Son petit appartement se trouvait dans la chapelle St Eustère, dans la province du Péridor. Elle se situait sur la route 44, qui longeait l’onde de la Tumelière avec ses beaux roseaux et amandiers. Il avait tout ce dont il avait besoin ici : une penderie où une robe ou deux traînait encore, un miroir et quelques nécessaires de soin de peau que le vieil abbé Montreuil, son prescripteur, n’appréciait pas. Il y avait aussi, sur le rebord de son évier, une photo assez abîmée d’où ressortaient deux visages féminins souriants, dont l’un était bien trop familier. Il prit la photo et la mit dans sa valise. Il prit aussi sa brosse à dents. Le rouge à lèvres, celui qui appartenait à cette personne qu’il devait maintenant fuir et détester, ce tube doré aux entrailles carmin comme le feu de Satan, il ne le prit pas, parce que c’était un objet du malin selon les mots de Montreuil. Andélabre partit vers son bureau, un petit chef-d’œuvre baroque en saule bien lustré, mais usé par les années. Il aurait aimé le prendre, mais, avec un sourire, il pensa que ce serait incongru si les gens le voyaient avec une valise très, très déformée. Sur le bureau, quelques livres, de théologie et de philosophie surtout. Mais il y en avait un qui ne semblait pas à sa place, avec sa belle reliure en cuir vert pomme et ses fils d’or cousu qui écrivaient : Tirésias. C’était son livre préféré quand il était encore enfant de chœur, mais aujourd’hui, il ne l’avait plus lu depuis des années. Peut-être… Il secoua sa tête : ce n’était pas le moment de céder à ses démons. Il les avait vaincus, repoussé dans la douleur et le sacrifice sacré, Dieu comme bouclier. Il était lui-même. À la place, il prit un exemplaire de chaque auteur : Spinoza, Montaigne, Rousseau, Molière. De grands hommes, stables et sûrs.

Il prit quelques stylos, son carnet. Il y notait ses pensées les plus volages, et aussi les plus secrètes, mais seulement sur le côté gauche ; le droit servait à noter les confessions des villageois et autres petites horreurs qu’ils avaient accomplies. Si Andélabre n’était pas tenu par le secret confessionnel, il aurait pu faire la chronique la plus morbide de toute la région. Il posa le tout dans sa valise, déjà bien remplie.

Ensuite, l’armoire : à la fois garde-manger et vaisselier, il contenait quelques boîtes de conserve, deux emballages de galettes bretonnes et aussi un petit sac de réfrigération, où les matrones du village venaient y déposer leurs dernières spécialités culinaires qu’elles n’avaient pas changées depuis 40 ans. Andélabre n’était pas atteint de gourmandise, mais il possédait un palais fort délicat et appréciait d’autant plus les périodes de fête où l’on servait de belles assiettes bien goûtues. Il prit une boîte de raviolis, une boîte de haricots rouges et une boîte de cassoulet. C’était la marque Bonnimenteur, de 1996. Un souvenir lui revint, tenace : camping au coin du feu, atmosphère glacée, mais compagnie chaleureuse, étoiles bariolées et forêt terrifiante, plat réconfortant, mains gracieuses, désirées. Pas sur lui, mais pour lui. Il chassa le souvenir : revenir sur cette période ne serait qu’un coup de burin supplémentaire. Il se souvenait de Madame Dubeauchamp, avec son nez de canard et sa façon de hacher les mots : elle s’était plainte une fois, dans le confessionnal, que sa petite-fille mettait des pantalons longs, portait des T-shirts, se coupait les cheveux et buvait des bières avec les garçons. Qu’elle filait « mauvaise fille » ou « garçonne ». Andélabre n’aurait dû qu’écouter. Au final, il avait répliqué :

— Vous savez, moi j’aime bien porter des robes.
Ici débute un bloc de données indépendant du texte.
/-- Characters received within a frame that stays short enough are added to it. -/
theorem receiveAll_adds {s : State} (on : linkOn s = true) (t rest : Text) {r : Reception} (inside : s.hlk.reception = some r)
    (short : r.overLong = false) (room : r.received + t.length ≤ 119) (chars : ∀ c ∈ t, Receivable c) :
    receiveAll (t ++ rest) s = receiveAll rest { s with hlk := { s.hlk with
      reception := some { r with received := r.received + t.length, chars := r.chars ++ t } } } := by
  induction t generalizing s r with
  | nil =>
    rw [List.nil_append, List.append_nil]
    show _ = receiveAll rest { s with hlk := { s.hlk with reception := some r } }
    rw [← inside]
  | cons c more ih =>
    obtain ⟨start, stop, small⟩ := chars c (List.mem_cons_self ..)
    rw [List.length_cons] at room
    have added : r.add c = { r with received := r.received + 1, chars := r.chars ++ [c] } :=
      if_neg (by rw [short]; simp only [Bool.false_eq_true, false_or, not_lt]; omega)
    rw [List.cons_append, receiveAll_cons on small, goodCharacter_adds start inside stop, added]
    rw [ih (s := { s with hlk := { s.hlk with reception := some { r with received := r.received + 1, chars := r.chars ++ [c] } } })
      on rfl short (by show r.received + 1 + more.length ≤ 119; omega) fun d hd => chars d (List.mem_cons_of_mem c hd)]
    have count : r.received + 1 + more.length = r.received + (c :: more).length := by
      rw [List.length_cons]
      omega
    have text : r.chars ++ [c] ++ more = r.chars ++ c :: more := by rw [List.append_assoc]; rfl
    rw [← count, ← text]

/-- A whole request frame received on a free link is taken as it completes. -/
theorem receiveAll_lineFrame {s : State} (on : linkOn s = true) (free : s.hlk.inProgress = none) (slot : s.hlk.reply = none)
    (empty : s.hlk.buffer = []) {fields : List Text} (wf : wellFormedFields fields = true) (c : Command) {n : Nat} (small : n ≤ 99)
    (here : n = s.hlk.settings.station ∨ n = 0) :
    receiveAll (lineFrame n c fields) s = .next (takeFrame (requestFrame n c fields) (dropReception s)) := by
  obtain ⟨a, b, digits, first, second, value⟩ := twoDigits_station small
  have size := requestFrame_length n c fields
  have bound : requestLength fields ≤ 119 := by
    rw [Bool.and_eq_true] at wf
    exact of_decide_eq_true wf.2
  have line : lineFrame n c fields = '>' :: ((a :: b :: (requestFrame n c fields).body) ++ ['\n']) := by
    unfold lineFrame
    rw [digits]
    rfl
  rw [line, receiveAll_cons on (by decide), goodCharacter_begins]
  obtain ⟨u, begun⟩ : ∃ u : State, { s with hlk := { s.hlk with reception := some ⟨s.tmb.tick, ['>'], 1, false, false⟩ } } = u :=
    ⟨_, rfl⟩
  have digitTaken : ∀ {d : Char}, isDigit d = true → Receivable d := fun h =>
    receivable_of_hex (by unfold isHex; rw [h]; rfl)
  rw [begun, receiveAll_adds (r := ⟨s.tmb.tick, ['>'], 1, false, false⟩) (by rw [← begun]; exact on)
    (a :: b :: (requestFrame n c fields).body) ['\n'] (by rw [← begun]) rfl
    (by show 1 + ((requestFrame n c fields).body.length + 1 + 1) ≤ 119; omega)
    fun x mem => by
      rcases List.mem_cons.mp mem with rfl | mem
      · exact digitTaken first
      · rcases List.mem_cons.mp mem with rfl | mem
        · exact digitTaken second
        · exact requestFrame_receivable wf n c x mem]
  rw [receiveAll_cons (by rw [← begun]; exact on) (by decide), goodCharacter_ends rfl,
    frameCompletes_keeps (n := n) rfl ((receptionStation_digits rfl first second).trans (congrArg some value))
      (by rw [← begun]; exact here)]
  rw [frameKept_taken (by rw [← begun]; exact free) (by rw [← begun]; exact slot) (by rw [← begun]; exact empty), ← begun]
  rfl

/-- Settles O56. -/
theorem requestRowDoesWhatItsCharactersDo : Obligations.RequestRowDoesWhatItsCharactersDo := by
  have takenOnce : ∀ {s : State} {fields : List Text}, s.hlk.inProgress = none → s.hlk.reply = none → s.hlk.buffer = [] →
      wellFormedFields fields = true → takenAtOnce fields s = true := fun free slot empty wf => by
    simp [takenAtOnce, canTake, free, slot, empty, wf]
  have addressed : ∀ {s : State} {c : Command} {fields : List Text}, linkOn s = true → takenAtOnce fields s = true →
      request c fields s = handOver c fields (dropReception s) := fun on once =>
    (if_neg (by simp [on])).trans (if_pos once)
  have toAll : ∀ {s : State} {fields : List Text}, linkOn s = true → takenAtOnce fields s = true →
      exec (.tis true fields) s = .next (handBroadcast .tis fields (dropReception s)) := fun {s fields} on once => by
    have row : broadcastTis fields s = handBroadcast .tis fields (dropReception s) :=
      (if_neg (by simp [on])).trans (if_pos once)
    exact congrArg Host.Outcome.next row
  refine ⟨fun s fields on free slot empty wf low high => ⟨fun i c form => ?_, ?_⟩, fun i s c fields form wf =>
    ⟨fun power other free slot empty => ⟨?_, ?_⟩, fun power => ?_⟩⟩
  · rw [receiveAll_lineFrame on free slot empty wf c high (.inl rfl), exec_request form,
      addressed on (takenOnce free slot empty wf)]
    refine congrArg Host.Outcome.next ?_
    have reads : readFrame (requestFrame s.hlk.settings.station c fields) = .request c fields := requestFrameReadsBack _ c fields wf
    unfold takeFrame
    rw [reads]
    exact if_neg (by show s.hlk.settings.station ≠ 0; omega)
  · rw [receiveAll_lineFrame on free slot empty wf .tis (Nat.zero_le _) (.inr rfl), toAll on (takenOnce free slot empty wf)]
    refine congrArg Host.Outcome.next ?_
    have reads : readFrame (requestFrame 0 .tis fields) = .request .tis fields := requestFrameReadsBack 0 .tis fields wf
    unfold takeFrame
    rw [reads]
    exact if_pos rfl
  · have on : linkOn s = true := by
      unfold linkOn
      rw [power]
      rfl
    refine ⟨_, ?_, answer_only .bsy [] free⟩
    rw [exec_request form, addressed on (takenOnce free slot empty wf)]
    exact congrArg Host.Outcome.next (if_pos ⟨power, other⟩)
  · have on : linkOn s = true := by
      unfold linkOn
      rw [power]
      rfl
    rw [toAll on (takenOnce free slot empty wf)]
    exact congrArg Host.Outcome.next (if_neg fun h => h.2 power)
  · have off : linkOn s = false := by
      unfold linkOn
      rcases power with h | h <;> rw [h] <;> rfl
    refine ⟨?_, ?_⟩
    · rw [exec_request form]
      exact congrArg Host.Outcome.next (if_pos (by simp [off]))
    · have row : broadcastTis fields s = s := if_pos (by simp [off])
      exact congrArg Host.Outcome.next row

end Sys2Proof.Machine
end

section
/-! The frames of replies and notices (R187, R193, R202). -/

namespace Sys2Proof.Machine

/-- A digit of a sum below 256, or of a station, in the alphabet of R187. -/
theorem hexDigit_eq {n : Nat} (small : n < 16) : hexDigit n = "0123456789ABCDEF".toList[n]! := by
  have all : ∀ n < 16, hexDigit n = "0123456789ABCDEF".toList[n]! := by decide
  exact all n small

theorem twoDigits_eq {n : Nat} (small : n ≤ 99) :
    twoDigits n = ["0123456789ABCDEF".toList[n / 10]!, "0123456789ABCDEF".toList[n % 10]!] := by
  have digit : ∀ k < 10, digitChar k = "0123456789ABCDEF".toList[k]! := by decide
  unfold twoDigits
  rw [digit _ (by omega), digit _ (by omega), Nat.mod_eq_of_lt (by omega : n / 10 < 10)]

theorem closeFrame_eq (start : Char) (content : Text) {sum : Nat} (total : ((content ++ ['|']).map Char.toNat).sum % 256 = sum) :
    closeFrame start content = [start] ++ content ++
      ['|', "0123456789ABCDEF".toList[sum / 16]!, "0123456789ABCDEF".toList[sum % 16]!, '\n'] := by
  have below : sum < 256 := total ▸ Nat.mod_lt _ (by decide)
  have check : frameCheck (content ++ ['|']) = ["0123456789ABCDEF".toList[sum / 16]!, "0123456789ABCDEF".toList[sum % 16]!] := by
    unfold frameCheck hexByte
    rw [total, Nat.mod_eq_of_lt (by omega : sum / 16 < 16), hexDigit_eq (by omega), hexDigit_eq (by omega)]
  unfold closeFrame
  dsimp only
  rw [check]
  simp

theorem commaFields_eq (fields : List Text) : commaFields fields = fields.flatMap (fun f => ',' :: f) := rfl

/-! ## The division of a reply (R202) -/

section
variable (station : Nat) (command : Text) (status : Status)

/-- The length of a reply frame with these fields and marks. -/
def replyLength (fields : List Text) (marks : Text) : Nat := (replyFrame station command status fields marks).length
Au début, il avait utilisé le ton de la blague. Mais il n’avait pas vu, pas entendu les messes basses, les regards déplacés et les vieilles histoires de vacances en brousse avec une certaine Léonie. Les villageois avaient fini par pousser le maire à demander la mutation du petit curé. L’abbé Montreuil avait accepté et l’avait sommé de partir, de faire ses bagages. Parce que les gens du village étaient nombreux, eux. Ils n’avaient pas besoin de faire leur valise : ils préféraient rester et regarder récolter leurs petites habitudes à même le sol, où s’accumulait la poussière.